Laboratory animal models for esophageal cancer.

The incidence of esophageal cancer is rapidly increasing especially in developing countries. The major risk factors include unhealthy lifestyle practices such as alcohol consumption, smoking, and chewing tobacco to name a few. Diagnosis at an advanced stage and poor prognosis make esophageal cancer one of the most lethal diseases. These factors have urged further research in understanding the pathophysiology of the disease. Animal models not only aid in understanding the molecular pathogenesis of esophageal cancer but also help in developing therapeutic interventions for the disease. This review throws light on the various recent laboratory animal models for esophageal cancer.

Introduction

Cancer is a fatal disease characterized by abnormal proliferation of cells as a result of genetic mutation [1]. Unlike benign tumors that have a good prognosis, malignant tumors or what is referred to as cancer, causes metastasis affecting other organs, eventually leading to death [2]. Hence, cancer is given its due importance in experimental research.

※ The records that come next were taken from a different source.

/-- The nodes of a pot in controller-host mode. -/
def hostNodes (t : Tile) : List NodeCfg :=
  match t.active with
  | some c => match c.kind with
    | .pot (.host ns) => ns
    | _ => []
  | none => []

/-- A child of a node: a node of the same pot, or the tile that a control-source word reaches (R164). -/
inductive Child where
  | node (i : Nat)
  | word (c : List SwitchWord)
deriving DecidableEq, Repr

/-- Nodes of a pot whose parent is a node of it, by rising index (R164). -/
def innerChildren (ns : List NodeCfg) (n : Nat) : List Nat :=
  (ns.zipIdx.filter fun (x, _) => x.parent = n).map Prod.snd

/-- The control-source words that lead to children: a word that leads back to the parent's pot is not one (R164, log 16). -/
def childWords (s : State) (l : TileLoc) : List (List SwitchWord) :=
  let up := controlParent s l
  (sourceChains (s.tile l) 7 none).filter fun c =>
    !(match c with
      | w :: _ => (controlReach s l w).isSome && controlReach s l w = up &&
          (match up with
           | some p => hostNodes (s.viewTile (tileHandle (s.tile l)) p) ≠ []
           | none => false)
      | [] => false)

/-- The children of node n: its inner ones, then its share of the words, which are dealt to the nodes in rising order
(R164, log 16). -/
def childrenOf (s : State) (l : TileLoc) (n : Nat) : List Child :=
  let ns := hostNodes (s.tile l)
  let want := fun i => ((ns[i]?).map NodeCfg.children).getD 0 - (innerChildren ns i).length
  let skip := ((List.range n).map want).sum
  (innerChildren ns n).map Child.node ++ (((childWords s l).drop skip).take (want n)).map Child.word

/-- The node and child index of a pot that a tile's dones belong to (R164). -/
def childIndex (s : State) (l from_ : TileLoc) : Option (Nat × Nat) :=
  (List.range (hostNodes (s.tile l)).length).findSome? fun n =>
    ((childrenOf s l n).zipIdx.find? fun (c, _) => match c with
      | .word (w :: _) => controlReach s l w = some from_
      | _ => false).map fun (_, j) => (n, j)

/-- Put a control message into a pot. -/
def postCtl (s : State) (l : TileLoc) (m : CtlMsg) : State := s.modTile l fun t => { t with ctl := t.ctl ++ [m] }

/-- The chain of a tile's control source that takes dones to its parent, where a word does (R164, R167, log 16). -/
def doneChain (s : State) (l : TileLoc) : Option (List SwitchWord) :=
  let t := s.tile l
  (sourceChains t 7 none).find? fun c => hostNodes t = [] || !(childWords s l).contains c

/-- A done to the parent over the control link has a free slot; one that goes back over the link itself needs none (R157, R167,
log 16). -/
def sendFree (s : State) (l : TileLoc) : Bool := match doneChain s l with
  | some c => chainFree s l c
  | none => true

/-- A done to the parent over the control link: through the tile's own control source where a word takes it to the parent,
else back over the link itself (R167, log 16). -/
def sendDone (s : State) (l : TileLoc) (count : Nat) : State :=
  match doneChain s l with
  | some c =>
    let node := match c with
      | w :: _ => match controlReach s l w with
        | some p => ((childIndex s p l).map Prod.fst).getD 0
        | none => 0
      | [] => 0
    chainPush s l c (controlTok 0 node count)
  | none =>
    match controlParent s l with
    | none => s
    | some p => match childIndex s p l with
      | some (n, j) => postCtl s p { done := true, node := n, child := j, count := count }
      | none => s

/-- The element of a tile is governed (R167). -/
def governed (t : Tile) : Bool :=
  hasControlSink t && (match t.active with
    | some c => match c.kind with
      | .pot (.host _) => false
      | _ => true
    | none => false)

/-- The done that emitting a token would send has a free slot (R157, R167). -/
def doneFree (s : State) (l : TileLoc) (k : Tok) : Bool :=
  !(k.ends && governed (s.tile l)) || sendFree s l

/-- A governed element has emitted a token: each stream-end of level 1 or above costs a credit and sends a done (R167). -/
def chargeCredit (s : State) (l : TileLoc) (k : Tok) : State :=
  let t := s.tile l
  if k.ends && governed t then sendDone (s.setTile l { t with credit := t.credit - 1 }) l 1 else s

end Sys2Proof.Machine
end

Esophageal cancer stands eighth among the most common cancers in the world [3]. It is also the sixth leading cause of cancer-related mortality in the world [4]. Developing countries make up for more than 80% of the total clinical cases of esophageal cancer [5]. It is often diagnosed at a very advanced stage and thus carries poor prognosis [6,7]. The incidence of the disease varies depending on geographical location [3], ethnicity [3], and socioeconomic status [8]. Consumption of alcohol, tobacco chewing, and smoking are important risk factors that contribute to this disease [9]. The two major subtypes of esophageal cancer are esophageal squamous cell carcinoma and esophageal adenocarcinoma, the former being more common [10]. However, the incidence of adenocarcinoma is also at rise in patients with Barrett’s esophagus due to excessive use of proton pump inhibitors [11,12].

Animal models play an important role in cancer research owing to their ability to generate a better understanding about various molecular mechanisms of metastasis and tumor host interaction [13-15]. They are also necessary to elucidate the pathophysiology of various diseases and indirectly facilitate the development of novel anticancer interventions. The present review article briefs the recent laboratory animal models of esophageal cancer.

Laboratory Animal Models in Esophageal Cancer

Rat (Rattus norvegicus)

Rat reflux model

The reflux model is appropriate to study esophageal adenocarcinoma [15]. However, few recent studies have demonstrated the development of squamous cell carcinoma in this model [16,17]. The rat is considered as suitable for this model because of its larger size as compared to mouse and similar pathophysiology of esophageal adenocarcinoma as compared to that in humans. The EDA model, i.e., esophagoduodenal anastomosis with total gastrectomy is a preferred surgical procedure to establish this model [16]. The gastroesophageal junction and the gastroduodenal junction are ligated. Further, the distal esophagus is transected 2 mm above the gastroesophageal ligature, and the proximal duodenum is transected 3 mm distal to the pyloric area. Following this a gastrectomy is performed and both the ends of the esophagus and duodenum are anastomosed. The maximum duration required for the development of this model is approximately 40 weeks [16].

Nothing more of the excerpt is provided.